-- ==== Sys2Proof/Laws/OnlyIngress.lean ====
section
/-! SUPPORT. What every operation of Ingress leaves alone. -/

set_option linter.unusedTactic false
set_option linter.unreachableTactic false
set_option linter.unusedVariables false

namespace Sys2Proof.Machine

theorem State.countBrd_only {s0 : State} {ps : List Part} (s : State) (k : Nat) (i : Nat) (hs : s0.changesOnly s ps) (hq : [.bridles, .adk, .evq] ⊆ ps) : s0.changesOnly (State.countBrd s k i) ps := by
  unfold State.countBrd
  repeat' first
    | with_reducible assumption
    | with_reducible apply State.satEvent_only
    | with_reducible apply State.onBridle_only
    | with_reducible apply ite_only
    | with_reducible apply ite_fst_only
    | with_reducible intro _
    | split
    | dsimp only
    | ((with_reducible apply only_mk) <;> first
        | with_reducible exact fun _ => rfl
        | exact fun hn => absurd (hq (by decide)) hn
        | skip)
    | exact List.Subset.trans (by decide) hq
    | refine pair_only (by assumption) ?_
    | assumption

theorem State.police_only {s0 : State} {ps : List Part} (s : State) (b : Nat) (f : Frame) (hs : s0.changesOnly s ps) (hq : [.bridles, .adk, .evq] ⊆ ps) : s0.changesOnly (State.police s b f).1 ps := by
  unfold State.police
  repeat' first
    | with_reducible assumption
    | with_reducible apply State.onBridle_only
    | with_reducible apply State.countBrd_only
    | with_reducible apply ite_only
    | with_reducible apply ite_fst_only
    | with_reducible intro _
    | split
    | dsimp only
    | ((with_reducible apply only_mk) <;> first
        | with_reducible exact fun _ => rfl
        | exact fun hn => absurd (hq (by decide)) hn
        | skip)
    | exact List.Subset.trans (by decide) hq
    | refine pair_only (by assumption) ?_
    | assumption

theorem State.cbfEntry_only {s0 : State} {ps : List Part} (s : State) (b : Nat) (f : Frame) (hs : s0.changesOnly s ps) (hq : [.ports, .cmp, .log, .adk, .evq] ⊆ ps) : s0.changesOnly (State.cbfEntry s b f).1 ps := by
  unfold State.cbfEntry
  repeat' first
    | with_reducible assumption
    | with_reducible apply State.countCmp_only
    | with_reducible apply State.lotFail_only
    | with_reducible apply ite_only
    | with_reducible apply ite_fst_only
    | with_reducible intro _
    | split
    | dsimp only
    | ((with_reducible apply only_mk) <;> first
        | with_reducible exact fun _ => rfl
        | exact fun hn => absurd (hq (by decide)) hn
        | skip)
    | exact List.Subset.trans (by decide) hq
    | refine pair_only (by assumption) ?_
    | assumption

theorem State.formEntry_only {s0 : State} {ps : List Part} (s : State) (b : Nat) (f : Frame) (hs : s0.changesOnly s ps) (hq : [.ports, .sec, .log, .adk, .evq] ⊆ ps) : s0.changesOnly (State.formEntry s b f).1 ps := by
  unfold State.formEntry
  repeat' first
    | with_reducible assumption
    | with_reducible apply State.countSec_only
    | with_reducible apply State.countPrt_only
    | with_reducible apply State.lotFail_only
    | with_reducible apply ite_only
    | with_reducible apply ite_fst_only
    | with_reducible intro _
    | split
    | dsimp only
    | ((with_reducible apply only_mk) <;> first
        | with_reducible exact fun _ => rfl
        | exact fun hn => absurd (hq (by decide)) hn
        | skip)
    | exact List.Subset.trans (by decide) hq
    | refine pair_only (by assumption) ?_
    | assumption

theorem State.headerEntry_only {s0 : State} {ps : List Part} (s : State) (b : Nat) (f : Frame) (hs : s0.changesOnly s ps) (hq : [.ports, .adk, .evq] ⊆ ps) : s0.changesOnly (State.headerEntry s b f).1 ps := by
  unfold State.headerEntry
  repeat' first
    | with_reducible assumption
    | with_reducible apply State.event_only
    | with_reducible apply State.countPrt_only
    | with_reducible apply ite_only
    | with_reducible apply ite_fst_only
    | with_reducible intro _
    | split
    | dsimp only
    | ((with_reducible apply only_mk) <;> first
        | with_reducible exact fun _ => rfl
        | exact fun hn => absurd (hq (by decide)) hn
        | skip)
    | exact List.Subset.trans (by decide) hq
    | refine pair_only (by assumption) ?_
    | assumption

theorem State.redEntry_only {s0 : State} {ps : List Part} (s : State) (b : Nat) (f : Frame) (hs : s0.changesOnly s ps) (hq : [.bridles, .adk, .evq] ⊆ ps) : s0.changesOnly (State.redEntry s b f).1 ps := by
  unfold State.redEntry
  repeat' first
    | with_reducible assumption
    | with_reducible apply State.countBrd_only
    | with_reducible apply ite_only
    | with_reducible apply ite_fst_only
    | with_reducible intro _
    | split
    | dsimp only
    | ((with_reducible apply only_mk) <;> first
        | with_reducible exact fun _ => rfl
        | exact fun hn => absurd (hq (by decide)) hn
        | skip)
    | exact List.Subset.trans (by decide) hq
    | refine pair_only (by assumption) ?_
    | assumption

theorem State.unitEntry_only {s0 : State} {ps : List Part} (s : State) (b : Nat) (f : Frame) (hs : s0.changesOnly s ps) (hq : [.ports, .adk, .evq] ⊆ ps) : s0.changesOnly (State.unitEntry s b f).1 ps := by
  unfold State.unitEntry
  repeat' first
    | with_reducible assumption
    | with_reducible apply State.countPrt_only
    | with_reducible apply ite_only
    | with_reducible apply ite_fst_only
    | with_reducible intro _
    | split
    | dsimp only
    | ((with_reducible apply only_mk) <;> first
        | with_reducible exact fun _ => rfl
        | exact fun hn => absurd (hq (by decide)) hn
        | skip)
    | exact List.Subset.trans (by decide) hq
    | refine pair_only (by assumption) ?_
    | assumption

theorem afterward_only {s0 : State} {ps : List Part} (x : State × Entry) (k : State → Frame → State × Entry)
    (hx : s0.changesOnly x.1 ps) (hk : ∀ (s : State) f, s0.changesOnly s ps → s0.changesOnly (k s f).1 ps)
    (hq : [] ⊆ ps) : s0.changesOnly (afterward x k).1 ps := by
  unfold afterward
  split
  · exact hk _ _ hx
  · exact hx

theorem State.linkEntry_only {s0 : State} {ps : List Part} (s : State) (b : Nat) (f : Frame) (hs : s0.changesOnly s ps) (hq : [.ports, .bridles, .lse, .adk, .evq] ⊆ ps) : s0.changesOnly (State.linkEntry s b f).1 ps := by
  unfold State.linkEntry
  repeat' first
    | with_reducible assumption
    | with_reducible apply State.event_only
    | with_reducible apply State.countLse_only
    | with_reducible apply State.countPrt_only
    | with_reducible apply State.police_only
    | with_reducible apply ite_only
    | with_reducible apply ite_fst_only
    | with_reducible intro _
    | split
    | dsimp only
    | ((with_reducible apply only_mk) <;> first
        | with_reducible exact fun _ => rfl
        | exact fun hn => absurd (hq (by decide)) hn
        | skip)
    | exact List.Subset.trans (by decide) hq
    | refine pair_only (by assumption) ?_
    | assumption

theorem State.inspect_only {s0 : State} {ps : List Part} (s : State) (b : Nat) (f : Frame) (hs : s0.changesOnly s ps) (hq : [.ports, .bridles, .lse, .cmp, .sec, .log, .adk, .evq] ⊆ ps) : s0.changesOnly (State.inspect s b f).1 ps := by
  unfold State.inspect
  repeat' first
    | with_reducible assumption
    | with_reducible apply State.cbfEntry_only
    | with_reducible apply State.formEntry_only
    | with_reducible apply State.headerEntry_only
    | with_reducible apply State.redEntry_only
    | with_reducible apply State.unitEntry_only
    | with_reducible apply State.linkEntry_only
    | with_reducible apply afterward_only
    | with_reducible apply ite_only
    | with_reducible apply ite_fst_only
    | with_reducible intro _
    | split
    | dsimp only
    | ((with_reducible apply only_mk) <;> first
        | with_reducible exact fun _ => rfl
        | exact fun hn => absurd (hq (by decide)) hn
        | skip)
    | exact List.Subset.trans (by decide) hq
    | refine pair_only (by assumption) ?_
    | assumption

theorem State.refuseAt_only {s0 : State} {ps : List Part} (s : State) (b : Nat) (f : Frame) (st : BitVec 6) (hs : s0.changesOnly s ps) (hq : [.pkg, .ports, .req, .xl, .cpu, .clv, .atn, .sec, .log, .adk, .evq] ⊆ ps) : s0.changesOnly (State.refuseAt s b f st) ps := by
  unfold State.refuseAt
  repeat' first
    | with_reducible assumption
    | with_reducible apply State.emit_only
    | with_reducible apply ite_only
    | with_reducible apply ite_fst_only
    | with_reducible intro _
    | split
    | dsimp only
    | ((with_reducible apply only_mk) <;> first
        | with_reducible exact fun _ => rfl
        | exact fun hn => absurd (hq (by decide)) hn
        | skip)
    | exact List.Subset.trans (by decide) hq
    | refine pair_only (by assumption) ?_
    | assumption

theorem State.arrive_only {s0 : State} {ps : List Part} (s : State) (p : Nat) (f : Frame) (k : State → Nat → Frame → State) (hs : s0.changesOnly s ps) (hk : ∀ (a0 : State) (a1 : Nat) (a2 : Frame), s0.changesOnly a0 ps → s0.changesOnly (k a0 a1 a2) ps) (hq : [.free, .pkg, .ports, .bridles, .req, .coh, .ext, .lse, .tier, .xl, .cmp, .cpu, .clv, .atn, .comp, .sec, .log, .adk, .evq] ⊆ ps) : s0.changesOnly (State.arrive s p f k) ps := by
  unfold State.arrive
  repeat' first
    | with_reducible assumption
    | with_reducible apply hk
    | with_reducible apply State.linkAccept_only
    | with_reducible apply State.inspect_only
    | with_reducible apply State.refuseAt_only
    | with_reducible apply ite_only
    | with_reducible apply ite_fst_only
    | with_reducible intro _
    | split
    | dsimp only
    | ((with_reducible apply only_mk) <;> first
        | with_reducible exact fun _ => rfl
        | exact fun hn => absurd (hq (by decide)) hn
        | skip)
    | exact List.Subset.trans (by decide) hq
    | refine pair_only (by assumption) ?_
    | assumption

theorem State.number_only {s0 : State} {ps : List Part} (s : State) (hs : s0.changesOnly s ps) (hq : [.req] ⊆ ps) : s0.changesOnly (State.number s).1 ps := by
  unfold State.number
  repeat' first
    | with_reducible assumption
    | with_reducible apply ite_only
    | with_reducible apply ite_fst_only
    | with_reducible intro _
    | split
    | dsimp only
    | ((with_reducible apply only_mk) <;> first
        | with_reducible exact fun _ => rfl
        | exact fun hn => absurd (hq (by decide)) hn
        | skip)
    | exact List.Subset.trans (by decide) hq
    | refine pair_only (by assumption) ?_
    | assumption

theorem State.passOn_only {s0 : State} {ps : List Part} (s : State) (b : Nat) (p : Nat) (f : Frame) (hs : s0.changesOnly s ps) (hq : [.pkg, .ports, .req, .xl, .cpu, .clv, .atn, .sec, .log, .adk, .evq] ⊆ ps) : s0.changesOnly (State.passOn s b p f) ps := by
  unfold State.passOn
  repeat' first
    | with_reducible assumption
    | with_reducible apply State.sendFrom_only
    | with_reducible apply State.refuseAt_only
    | with_reducible apply ite_only
    | with_reducible apply ite_fst_only
    | with_reducible intro _
    | split
    | dsimp only
    | ((with_reducible apply only_mk) <;> first
        | with_reducible exact fun _ => rfl
        | exact fun hn => absurd (hq (by decide)) hn
        | skip)
    | exact List.Subset.trans (by decide) hq
    | refine pair_only (by assumption) ?_
    | assumption

theorem State.requestIn_only {s0 : State} {ps : List Part} (s : State) (b : Nat) (f : Frame) (hs : s0.changesOnly s ps) (hq : [.pkg, .ports, .req, .coh, .ext, .tier, .xl, .cmp, .cpu, .clv, .atn, .comp, .sec, .log, .adk, .evq] ⊆ ps) : s0.changesOnly (State.requestIn s b f) ps := by
  unfold State.requestIn
  repeat' first
    | with_reducible assumption
    | with_reducible apply State.accept_only
    | with_reducible apply State.passOn_only
    | with_reducible apply ite_only
    | with_reducible apply ite_fst_only
    | with_reducible intro _
    | split
    | dsimp only
    | ((with_reducible apply only_mk) <;> first
        | with_reducible exact fun _ => rfl
        | exact fun hn => absurd (hq (by decide)) hn
        | skip)
    | exact List.Subset.trans (by decide) hq
    | refine pair_only (by assumption) ?_
    | assumption

theorem State.reqFrame_only {s0 : State} {ps : List Part} (s : State) (p : BitVec 8) (op : BitVec 8) (f : Frame) (hs : s0.changesOnly s ps) (hq : [.free, .pkg, .ports, .bridles, .req, .coh, .ext, .lse, .tier, .xl, .cmp, .cpu, .clv, .atn, .comp, .sec, .log, .adk, .evq] ⊆ ps) : s0.changesOnly (State.reqFrame s p op f) ps := by
  unfold State.reqFrame
  repeat' first
    | with_reducible assumption
    | with_reducible apply State.arrive_only
    | with_reducible apply State.requestIn_only
    | with_reducible apply ite_only
    | with_reducible apply ite_fst_only
    | with_reducible intro _
    | split
    | dsimp only
    | ((with_reducible apply only_mk) <;> first
        | with_reducible exact fun _ => rfl
        | exact fun hn => absurd (hq (by decide)) hn
        | skip)
    | exact List.Subset.trans (by decide) hq
    | refine pair_only (by assumption) ?_
    | assumption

Action item:
Taking the line with "set_option linter.unusedVariables false" as the first and the line with "unfold State.countBrd" as the last, retype that stretch of the data above exactly, with no other lines.

Answer below:
set_option linter.unusedVariables false

namespace Sys2Proof.Machine

theorem State.countBrd_only {s0 : State} {ps : List Part} (s : State) (k : Nat) (i : Nat) (hs : s0.changesOnly s ps) (hq : [.bridles, .adk, .evq] ⊆ ps) : s0.changesOnly (State.countBrd s k i) ps := by
  unfold State.countBrd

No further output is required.